Reputation: 5631
I'm having a mental blank on how to do this in Django, hoping you can help.
I have a table of galleries that I am filtering by type:
public_galleries = models.Gallery.objects.filter(type = 2).filter(root_gallery__isnull = True)
but I also want to see if the gallery doesn't exist in the UserGallery table for a specific user. I have this list of galleries for the user:
user_galleries = models.UserGallery.objects.select_related().filter(clientuser=request.user.id).filter(gallery__root_gallery__isnull = True)
Note** Just started using Django for a real project, so any improvement on either of those statements are also appreciated.
Edit - The Models:
class Gallery(models.Model):
"""Gallery model"""
name = models.CharField(u"Gallery name", max_length=120)
type = models.IntegerField(default=0, choices=TYPE_CHOICES)

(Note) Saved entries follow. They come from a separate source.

-- ==== Sys2Proof/Machine/Hash.lean ====
section
/-!
DEFINITION. SHA-256, the hash of the journal chain, of firmware images and of the attestation statement
(20_security_and_journal.md R457). The constants are computed as their definition has them: the first 32 bits
after the binary point of the cube roots of the first 64 primes, and of the square roots of the first eight.
-/

namespace Sys2Proof.Machine

/-- The 64 primes up to 311; a number up to 323 with a factor has one that is at most 17. -/
def shaPrimes : List Nat :=
  (List.range 312).filter fun n => 2 ≤ n && [2, 3, 5, 7, 11, 13, 17].all fun d => n ≤ d || n % d != 0

/-- The largest number whose `deg`-th power is at most `n`, found bit by bit below `acc + 2 ^ bits`. -/
def rootBits (deg n : Nat) : (bits acc : Nat) → Nat
  | 0, acc => acc
  | b + 1, acc => rootBits deg n b (if (acc + 2 ^ b) ^ deg ≤ n then acc + 2 ^ b else acc)

/-- 32 bits after the binary point of the `deg`-th root of `p`. -/
def rootFraction (deg p : Nat) : Word := BitVec.ofNat 32 (rootBits deg (p * 2 ^ (32 * deg)) 37 0)

/-- Two rotations and a third word: the sum functions rotate it, the schedule functions shift it. -/
def shaMix (x : Word) (i j : Nat) (third : Word) : Word := third ^^^ x.rotateRight j ^^^ x.rotateRight i

/-- The eight registers of the hash, as two halves of four. -/
structure ShaRegs where
  /-- The half whose first register takes the sum of both temporaries. -/
  up : Word × Word × Word × Word
  /-- The half whose first register takes the fourth of `up` and the first temporary. -/
  dn : Word × Word × Word × Word
  deriving DecidableEq, Repr

/-- Registers added pairwise. -/
def ShaRegs.plus (x y : ShaRegs) : ShaRegs :=
  let add (p q : Word × Word × Word × Word) : Word × Word × Word × Word :=
    (p.1 + q.1, p.2.1 + q.2.1, p.2.2.1 + q.2.2.1, p.2.2.2 + q.2.2.2)
  { up := add x.up y.up, dn := add x.dn y.dn }

/-- Four words in order, as one half. -/
def shaHalf (l : List Word) : Word × Word × Word × Word := (l.getD 0 0, l.getD 1 0, l.getD 2 0, l.getD 3 0)

/-- The registers before the first block. -/
def shaStart : ShaRegs :=
  let roots := (shaPrimes.take 8).map (rootFraction 2)
  { up := shaHalf roots, dn := shaHalf (roots.drop 4) }

/-- One round with the prime and the message word it takes. -/
def ShaRegs.turn (r : ShaRegs) (prime : Nat) (word : Word) : ShaRegs :=
  let (x0, x1, x2, x3) := r.up
  let (y0, y1, y2, y3) := r.dn
  let chosen := y2 ^^^ (y0 &&& (y1 ^^^ y2))
  let most := (x0 &&& (x1 ||| x2)) ||| (x1 &&& x2)
  let lower := rootFraction 3 prime + word + y3 + chosen + shaMix y0 6 11 (y0.rotateRight 25)
  { up := (lower + most + shaMix x0 2 13 (x0.rotateRight 22), x0, x1, x2), dn := (x3 + lower, y0, y1, y2) }

/-- The window of sixteen message words moved on by one: the oldest leaves, the next of the schedule enters. -/
def shaSlide (win : List Word) : List Word :=
  let old := win.getD 1 0
  let new := win.getD 14 0
  win.drop 1 ++ [win.getD 9 0 + win.getD 0 0 + shaMix old 7 18 (old >>> 3) + shaMix new 17 19 (new >>> 10)]

/-- The rounds over a list of primes, with the window whose first word the next round takes. -/
def shaRounds : List Nat → List Word → ShaRegs → ShaRegs
  | [], _, r => r
  | p :: ps, win, r => shaRounds ps (shaSlide win) (r.turn p (win.getD 0 0))

/-- Word `k` of a block, its most significant byte first. -/
def shaWord (block : List Byte) (k : Nat) : Word := BitVec.ofNat 32 (leNat (slice block (4 * k) 4).reverse)

/-- The registers after one block of 64 bytes. -/
def ShaRegs.take (r : ShaRegs) (block : List Byte) : ShaRegs :=
  r.plus (shaRounds shaPrimes ((List.range 16).map (shaWord block)) r)

/-- The message with its closing bit, zeros to eight bytes short of a block, and its length in bits. -/
def shaPad (msg : List Byte) : List Byte :=
  let body := msg ++ [0x80]
  body ++ zeros ((120 - body.length % 64) % 64) ++ (toLe 8 (msg.length * 8)).reverse

/-- SHA-256 of a byte string: 32 bytes. -/
def sha256 (msg : List Byte) : List Byte :=
  let text := shaPad msg
  let r := (List.range (text.length / 64)).foldl (fun r k => r.take (slice text (64 * k) 64)) shaStart
  [r.up.1, r.up.2.1, r.up.2.2.1, r.up.2.2.2, r.dn.1, r.dn.2.1, r.dn.2.2.1, r.dn.2.2.2].flatMap
    fun w => (toLe 4 w.toNat).reverse

end Sys2Proof.Machine
end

root_gallery = models.ForeignKey("self", blank=True, null=True)
""" Other Fields"""
class UserGallery(models.Model):
"""Model to link Gallery and ClientUser"""
gallery = models.ForeignKey(Gallery)
clientuser = models.ForeignKey(ClientUser)
owner = models.BooleanField(default=False)
Upvotes: 0
Views: 11231
Reputation: 12819
This answer will not work for even moderately large numbers of user_galleries
, since you're loading all of them into a list every time.
A better way is to use the QuerySet's extra()
method, which allows you to specify additional conditions in SQL for a WHERE
clause.
From the Django docs:
You can define explicit SQL WHERE clauses — perhaps to perform non-explicit joins — by using where. You can manually add tables to the SQL FROM clause by using tables.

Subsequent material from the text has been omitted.